═════ RECORDS PROVIDED ═════

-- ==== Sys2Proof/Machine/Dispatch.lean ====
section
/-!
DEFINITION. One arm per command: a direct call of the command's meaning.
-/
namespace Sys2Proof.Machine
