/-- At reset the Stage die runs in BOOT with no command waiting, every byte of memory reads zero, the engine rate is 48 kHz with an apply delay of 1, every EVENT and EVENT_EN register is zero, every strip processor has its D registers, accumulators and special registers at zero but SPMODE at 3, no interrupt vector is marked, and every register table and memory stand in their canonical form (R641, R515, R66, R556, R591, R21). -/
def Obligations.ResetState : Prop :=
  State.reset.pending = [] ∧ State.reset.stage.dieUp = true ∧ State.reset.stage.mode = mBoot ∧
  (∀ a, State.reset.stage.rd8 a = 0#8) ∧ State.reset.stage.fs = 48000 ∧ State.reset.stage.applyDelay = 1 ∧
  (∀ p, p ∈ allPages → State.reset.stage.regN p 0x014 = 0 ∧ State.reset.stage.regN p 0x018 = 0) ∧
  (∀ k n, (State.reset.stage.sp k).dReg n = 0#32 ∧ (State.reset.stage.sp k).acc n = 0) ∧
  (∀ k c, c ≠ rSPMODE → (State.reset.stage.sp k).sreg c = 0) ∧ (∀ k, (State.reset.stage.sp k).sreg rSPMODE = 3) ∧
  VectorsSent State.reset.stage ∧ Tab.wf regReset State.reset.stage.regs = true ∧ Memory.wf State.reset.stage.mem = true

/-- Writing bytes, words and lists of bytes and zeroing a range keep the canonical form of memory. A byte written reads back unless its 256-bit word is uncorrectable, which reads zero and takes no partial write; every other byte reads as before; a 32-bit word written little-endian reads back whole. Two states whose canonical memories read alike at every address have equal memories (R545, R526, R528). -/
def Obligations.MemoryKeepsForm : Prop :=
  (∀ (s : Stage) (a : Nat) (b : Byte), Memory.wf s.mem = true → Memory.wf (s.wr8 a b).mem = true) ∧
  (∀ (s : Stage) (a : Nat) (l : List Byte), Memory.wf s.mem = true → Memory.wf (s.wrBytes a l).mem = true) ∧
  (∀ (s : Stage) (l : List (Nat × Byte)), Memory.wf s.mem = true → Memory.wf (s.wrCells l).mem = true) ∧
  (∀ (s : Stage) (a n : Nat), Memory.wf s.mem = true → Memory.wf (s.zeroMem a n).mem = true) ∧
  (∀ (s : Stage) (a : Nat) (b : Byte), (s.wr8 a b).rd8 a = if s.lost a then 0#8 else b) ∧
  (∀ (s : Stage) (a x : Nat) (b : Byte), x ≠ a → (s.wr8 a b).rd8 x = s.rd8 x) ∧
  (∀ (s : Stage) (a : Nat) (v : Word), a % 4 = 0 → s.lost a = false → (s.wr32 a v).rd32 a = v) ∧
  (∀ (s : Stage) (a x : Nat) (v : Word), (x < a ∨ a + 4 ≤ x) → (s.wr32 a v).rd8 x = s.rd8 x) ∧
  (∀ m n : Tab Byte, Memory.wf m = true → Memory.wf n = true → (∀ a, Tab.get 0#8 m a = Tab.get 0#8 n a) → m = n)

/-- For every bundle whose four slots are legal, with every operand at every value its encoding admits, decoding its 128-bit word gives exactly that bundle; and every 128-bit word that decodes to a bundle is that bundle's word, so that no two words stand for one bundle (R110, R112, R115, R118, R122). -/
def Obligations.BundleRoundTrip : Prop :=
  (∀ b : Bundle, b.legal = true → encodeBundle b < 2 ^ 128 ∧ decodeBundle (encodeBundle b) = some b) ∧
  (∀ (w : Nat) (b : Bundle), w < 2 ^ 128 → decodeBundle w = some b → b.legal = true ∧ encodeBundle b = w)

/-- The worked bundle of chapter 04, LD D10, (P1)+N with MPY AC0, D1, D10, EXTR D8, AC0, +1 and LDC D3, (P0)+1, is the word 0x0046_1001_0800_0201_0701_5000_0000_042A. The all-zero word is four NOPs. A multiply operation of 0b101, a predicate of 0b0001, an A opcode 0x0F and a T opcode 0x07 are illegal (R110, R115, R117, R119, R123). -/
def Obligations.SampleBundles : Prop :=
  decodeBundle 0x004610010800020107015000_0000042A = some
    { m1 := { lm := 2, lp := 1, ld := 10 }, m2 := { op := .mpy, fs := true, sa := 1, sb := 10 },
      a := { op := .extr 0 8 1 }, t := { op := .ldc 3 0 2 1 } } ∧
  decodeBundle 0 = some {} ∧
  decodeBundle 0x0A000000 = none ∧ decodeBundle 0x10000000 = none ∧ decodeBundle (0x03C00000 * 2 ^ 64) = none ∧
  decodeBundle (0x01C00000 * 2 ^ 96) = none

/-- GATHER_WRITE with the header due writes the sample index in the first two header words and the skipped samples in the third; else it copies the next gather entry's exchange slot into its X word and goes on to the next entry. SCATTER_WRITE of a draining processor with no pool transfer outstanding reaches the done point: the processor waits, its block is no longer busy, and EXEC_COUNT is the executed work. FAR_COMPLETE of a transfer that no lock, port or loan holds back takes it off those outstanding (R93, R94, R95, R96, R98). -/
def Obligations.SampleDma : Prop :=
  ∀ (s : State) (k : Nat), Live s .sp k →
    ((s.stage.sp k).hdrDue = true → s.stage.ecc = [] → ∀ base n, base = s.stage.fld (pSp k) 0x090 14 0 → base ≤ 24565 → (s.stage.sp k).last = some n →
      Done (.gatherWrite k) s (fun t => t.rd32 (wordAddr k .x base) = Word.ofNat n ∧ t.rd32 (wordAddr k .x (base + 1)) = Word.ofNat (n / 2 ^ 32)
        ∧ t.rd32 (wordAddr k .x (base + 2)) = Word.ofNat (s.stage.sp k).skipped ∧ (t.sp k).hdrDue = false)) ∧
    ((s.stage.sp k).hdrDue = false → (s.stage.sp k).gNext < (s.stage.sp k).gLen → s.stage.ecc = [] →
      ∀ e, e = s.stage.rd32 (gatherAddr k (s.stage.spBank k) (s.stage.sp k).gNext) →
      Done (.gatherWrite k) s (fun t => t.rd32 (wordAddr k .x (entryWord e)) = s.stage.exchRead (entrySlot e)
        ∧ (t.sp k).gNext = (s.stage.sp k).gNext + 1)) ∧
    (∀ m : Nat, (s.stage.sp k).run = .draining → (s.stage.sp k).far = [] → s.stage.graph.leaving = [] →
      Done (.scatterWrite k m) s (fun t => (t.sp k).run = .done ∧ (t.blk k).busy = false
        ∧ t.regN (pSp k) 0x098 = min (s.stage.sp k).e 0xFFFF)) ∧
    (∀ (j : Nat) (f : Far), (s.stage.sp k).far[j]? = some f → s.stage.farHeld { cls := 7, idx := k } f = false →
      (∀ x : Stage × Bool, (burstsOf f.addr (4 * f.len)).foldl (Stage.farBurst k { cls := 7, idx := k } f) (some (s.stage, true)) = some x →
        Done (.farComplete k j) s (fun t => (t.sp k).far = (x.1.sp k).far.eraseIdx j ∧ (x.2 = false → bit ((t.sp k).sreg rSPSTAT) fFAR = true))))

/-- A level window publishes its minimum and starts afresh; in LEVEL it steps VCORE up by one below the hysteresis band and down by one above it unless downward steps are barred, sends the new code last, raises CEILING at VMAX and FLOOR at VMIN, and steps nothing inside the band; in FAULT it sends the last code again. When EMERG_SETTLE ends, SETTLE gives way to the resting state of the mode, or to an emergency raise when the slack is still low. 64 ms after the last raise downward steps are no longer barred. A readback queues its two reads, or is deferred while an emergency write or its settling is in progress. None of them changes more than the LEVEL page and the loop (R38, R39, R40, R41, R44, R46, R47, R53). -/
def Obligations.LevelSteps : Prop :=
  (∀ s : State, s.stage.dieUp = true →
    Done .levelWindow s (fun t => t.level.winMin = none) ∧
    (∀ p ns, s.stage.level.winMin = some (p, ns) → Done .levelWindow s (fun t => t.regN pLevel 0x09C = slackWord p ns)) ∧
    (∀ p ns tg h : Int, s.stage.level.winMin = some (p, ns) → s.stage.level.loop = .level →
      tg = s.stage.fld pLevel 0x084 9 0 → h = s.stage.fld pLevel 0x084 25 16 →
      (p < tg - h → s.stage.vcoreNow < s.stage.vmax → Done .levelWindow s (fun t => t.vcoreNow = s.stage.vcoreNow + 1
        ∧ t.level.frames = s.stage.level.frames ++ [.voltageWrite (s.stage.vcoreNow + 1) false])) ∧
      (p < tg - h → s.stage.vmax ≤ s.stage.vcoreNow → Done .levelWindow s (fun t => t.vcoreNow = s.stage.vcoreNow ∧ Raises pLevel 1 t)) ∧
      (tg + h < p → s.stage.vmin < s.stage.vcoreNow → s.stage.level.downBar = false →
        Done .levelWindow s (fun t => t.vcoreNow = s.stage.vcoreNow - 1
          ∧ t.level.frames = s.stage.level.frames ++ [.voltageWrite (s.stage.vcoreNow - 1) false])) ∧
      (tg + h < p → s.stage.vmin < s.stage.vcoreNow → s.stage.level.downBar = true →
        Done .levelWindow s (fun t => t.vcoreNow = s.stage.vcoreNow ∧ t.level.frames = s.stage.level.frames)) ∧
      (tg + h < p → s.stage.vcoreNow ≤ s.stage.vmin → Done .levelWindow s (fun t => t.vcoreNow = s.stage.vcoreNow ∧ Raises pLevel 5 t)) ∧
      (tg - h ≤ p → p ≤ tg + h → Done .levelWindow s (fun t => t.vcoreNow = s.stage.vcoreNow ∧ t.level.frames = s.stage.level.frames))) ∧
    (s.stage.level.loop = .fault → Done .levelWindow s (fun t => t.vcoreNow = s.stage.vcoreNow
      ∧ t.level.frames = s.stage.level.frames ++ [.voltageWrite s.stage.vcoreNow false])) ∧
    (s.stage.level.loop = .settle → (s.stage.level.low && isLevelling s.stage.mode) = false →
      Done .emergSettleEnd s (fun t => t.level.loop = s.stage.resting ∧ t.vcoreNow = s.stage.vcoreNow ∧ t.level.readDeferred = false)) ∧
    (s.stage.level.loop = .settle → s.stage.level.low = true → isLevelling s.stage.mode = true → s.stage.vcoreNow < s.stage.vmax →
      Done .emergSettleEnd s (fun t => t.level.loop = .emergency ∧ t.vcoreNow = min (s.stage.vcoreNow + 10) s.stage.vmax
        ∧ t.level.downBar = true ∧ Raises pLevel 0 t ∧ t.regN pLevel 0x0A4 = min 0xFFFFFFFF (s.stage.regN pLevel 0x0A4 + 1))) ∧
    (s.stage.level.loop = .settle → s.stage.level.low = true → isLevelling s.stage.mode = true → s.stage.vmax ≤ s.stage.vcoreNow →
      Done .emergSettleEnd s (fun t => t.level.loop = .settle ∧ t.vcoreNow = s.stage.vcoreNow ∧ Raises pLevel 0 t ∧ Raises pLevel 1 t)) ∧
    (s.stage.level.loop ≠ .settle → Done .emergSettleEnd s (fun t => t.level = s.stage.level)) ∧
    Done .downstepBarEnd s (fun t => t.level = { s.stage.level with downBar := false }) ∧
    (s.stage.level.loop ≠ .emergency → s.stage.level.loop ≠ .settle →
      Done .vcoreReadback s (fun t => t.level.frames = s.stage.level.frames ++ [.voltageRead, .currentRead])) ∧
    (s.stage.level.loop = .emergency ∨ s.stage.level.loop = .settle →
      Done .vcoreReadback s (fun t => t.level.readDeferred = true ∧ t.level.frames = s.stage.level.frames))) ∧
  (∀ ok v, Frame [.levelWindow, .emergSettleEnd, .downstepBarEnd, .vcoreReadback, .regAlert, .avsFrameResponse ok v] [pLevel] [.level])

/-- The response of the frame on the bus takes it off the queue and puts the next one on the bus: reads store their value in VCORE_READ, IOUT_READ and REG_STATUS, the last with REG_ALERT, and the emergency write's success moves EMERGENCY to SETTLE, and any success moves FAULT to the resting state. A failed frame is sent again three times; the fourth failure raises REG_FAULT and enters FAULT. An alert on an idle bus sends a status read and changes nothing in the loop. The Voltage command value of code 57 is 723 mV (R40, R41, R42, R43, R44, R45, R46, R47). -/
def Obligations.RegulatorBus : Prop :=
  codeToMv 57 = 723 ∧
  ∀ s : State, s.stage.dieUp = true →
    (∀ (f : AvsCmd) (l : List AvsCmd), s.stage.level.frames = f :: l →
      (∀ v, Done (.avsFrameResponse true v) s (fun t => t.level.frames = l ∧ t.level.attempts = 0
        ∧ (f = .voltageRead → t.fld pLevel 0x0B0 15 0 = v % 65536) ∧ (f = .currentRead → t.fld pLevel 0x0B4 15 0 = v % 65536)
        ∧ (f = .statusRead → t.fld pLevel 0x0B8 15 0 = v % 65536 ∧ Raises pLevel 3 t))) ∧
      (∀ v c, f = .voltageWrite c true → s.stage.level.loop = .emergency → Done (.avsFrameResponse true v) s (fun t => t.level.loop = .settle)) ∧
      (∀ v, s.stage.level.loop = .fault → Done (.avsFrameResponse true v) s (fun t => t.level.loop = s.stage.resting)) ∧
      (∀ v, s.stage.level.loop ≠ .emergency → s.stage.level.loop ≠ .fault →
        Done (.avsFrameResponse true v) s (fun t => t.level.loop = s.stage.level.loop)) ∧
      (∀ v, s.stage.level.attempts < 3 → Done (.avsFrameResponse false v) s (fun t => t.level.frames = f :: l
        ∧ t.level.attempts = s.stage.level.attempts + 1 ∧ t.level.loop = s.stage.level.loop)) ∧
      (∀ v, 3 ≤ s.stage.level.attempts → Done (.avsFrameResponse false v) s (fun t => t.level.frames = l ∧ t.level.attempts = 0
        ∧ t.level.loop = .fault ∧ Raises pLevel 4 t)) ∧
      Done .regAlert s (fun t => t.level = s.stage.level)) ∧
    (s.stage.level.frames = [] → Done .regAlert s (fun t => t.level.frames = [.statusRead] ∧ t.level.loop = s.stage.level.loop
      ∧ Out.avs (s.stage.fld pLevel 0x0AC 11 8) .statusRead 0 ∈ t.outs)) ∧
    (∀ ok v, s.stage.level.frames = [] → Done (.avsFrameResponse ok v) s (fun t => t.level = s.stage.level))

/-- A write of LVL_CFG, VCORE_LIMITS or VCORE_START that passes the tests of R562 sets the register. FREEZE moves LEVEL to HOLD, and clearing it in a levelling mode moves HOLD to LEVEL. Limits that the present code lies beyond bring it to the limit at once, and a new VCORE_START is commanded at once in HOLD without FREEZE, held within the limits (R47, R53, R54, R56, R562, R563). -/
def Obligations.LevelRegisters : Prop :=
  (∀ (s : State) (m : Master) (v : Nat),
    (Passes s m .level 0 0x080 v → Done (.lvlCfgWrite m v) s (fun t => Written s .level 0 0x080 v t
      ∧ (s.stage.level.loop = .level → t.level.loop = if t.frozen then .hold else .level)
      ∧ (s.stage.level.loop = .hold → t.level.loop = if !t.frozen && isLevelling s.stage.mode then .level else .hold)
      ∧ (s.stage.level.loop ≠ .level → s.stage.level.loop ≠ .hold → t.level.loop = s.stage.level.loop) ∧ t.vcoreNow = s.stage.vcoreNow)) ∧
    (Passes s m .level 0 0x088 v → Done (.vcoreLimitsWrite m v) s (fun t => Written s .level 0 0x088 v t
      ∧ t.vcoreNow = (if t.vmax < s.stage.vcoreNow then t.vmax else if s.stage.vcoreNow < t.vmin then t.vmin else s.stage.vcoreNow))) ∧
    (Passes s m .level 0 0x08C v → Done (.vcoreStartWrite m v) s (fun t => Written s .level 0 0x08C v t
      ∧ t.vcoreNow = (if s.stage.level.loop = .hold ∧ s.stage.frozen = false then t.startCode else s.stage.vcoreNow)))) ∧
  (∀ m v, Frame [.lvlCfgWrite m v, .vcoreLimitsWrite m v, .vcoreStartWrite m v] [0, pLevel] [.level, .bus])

═════

## YOUR INSTRUCTIONS
For the lines above, output exactly those from the line containing "(∀ v, s.stage.level.attempts" through the line containing "else s.stage.vcoreNow))) ∧", and skip the others.

## ANSWER
      (∀ v, s.stage.level.attempts < 3 → Done (.avsFrameResponse false v) s (fun t => t.level.frames = f :: l
        ∧ t.level.attempts = s.stage.level.attempts + 1 ∧ t.level.loop = s.stage.level.loop)) ∧
      (∀ v, 3 ≤ s.stage.level.attempts → Done (.avsFrameResponse false v) s (fun t => t.level.frames = l ∧ t.level.attempts = 0
        ∧ t.level.loop = .fault ∧ Raises pLevel 4 t)) ∧
      Done .regAlert s (fun t => t.level = s.stage.level)) ∧
    (s.stage.level.frames = [] → Done .regAlert s (fun t => t.level.frames = [.statusRead] ∧ t.level.loop = s.stage.level.loop
      ∧ Out.avs (s.stage.fld pLevel 0x0AC 11 8) .statusRead 0 ∈ t.outs)) ∧
    (∀ ok v, s.stage.level.frames = [] → Done (.avsFrameResponse ok v) s (fun t => t.level = s.stage.level))

/-- A write of LVL_CFG, VCORE_LIMITS or VCORE_START that passes the tests of R562 sets the register. FREEZE moves LEVEL to HOLD, and clearing it in a levelling mode moves HOLD to LEVEL. Limits that the present code lies beyond bring it to the limit at once, and a new VCORE_START is commanded at once in HOLD without FREEZE, held within the limits (R47, R53, R54, R56, R562, R563). -/
def Obligations.LevelRegisters : Prop :=
  (∀ (s : State) (m : Master) (v : Nat),
    (Passes s m .level 0 0x080 v → Done (.lvlCfgWrite m v) s (fun t => Written s .level 0 0x080 v t
      ∧ (s.stage.level.loop = .level → t.level.loop = if t.frozen then .hold else .level)
      ∧ (s.stage.level.loop = .hold → t.level.loop = if !t.frozen && isLevelling s.stage.mode then .level else .hold)
      ∧ (s.stage.level.loop ≠ .level → s.stage.level.loop ≠ .hold → t.level.loop = s.stage.level.loop) ∧ t.vcoreNow = s.stage.vcoreNow)) ∧
    (Passes s m .level 0 0x088 v → Done (.vcoreLimitsWrite m v) s (fun t => Written s .level 0 0x088 v t
      ∧ t.vcoreNow = (if t.vmax < s.stage.vcoreNow then t.vmax else if s.stage.vcoreNow < t.vmin then t.vmin else s.stage.vcoreNow))) ∧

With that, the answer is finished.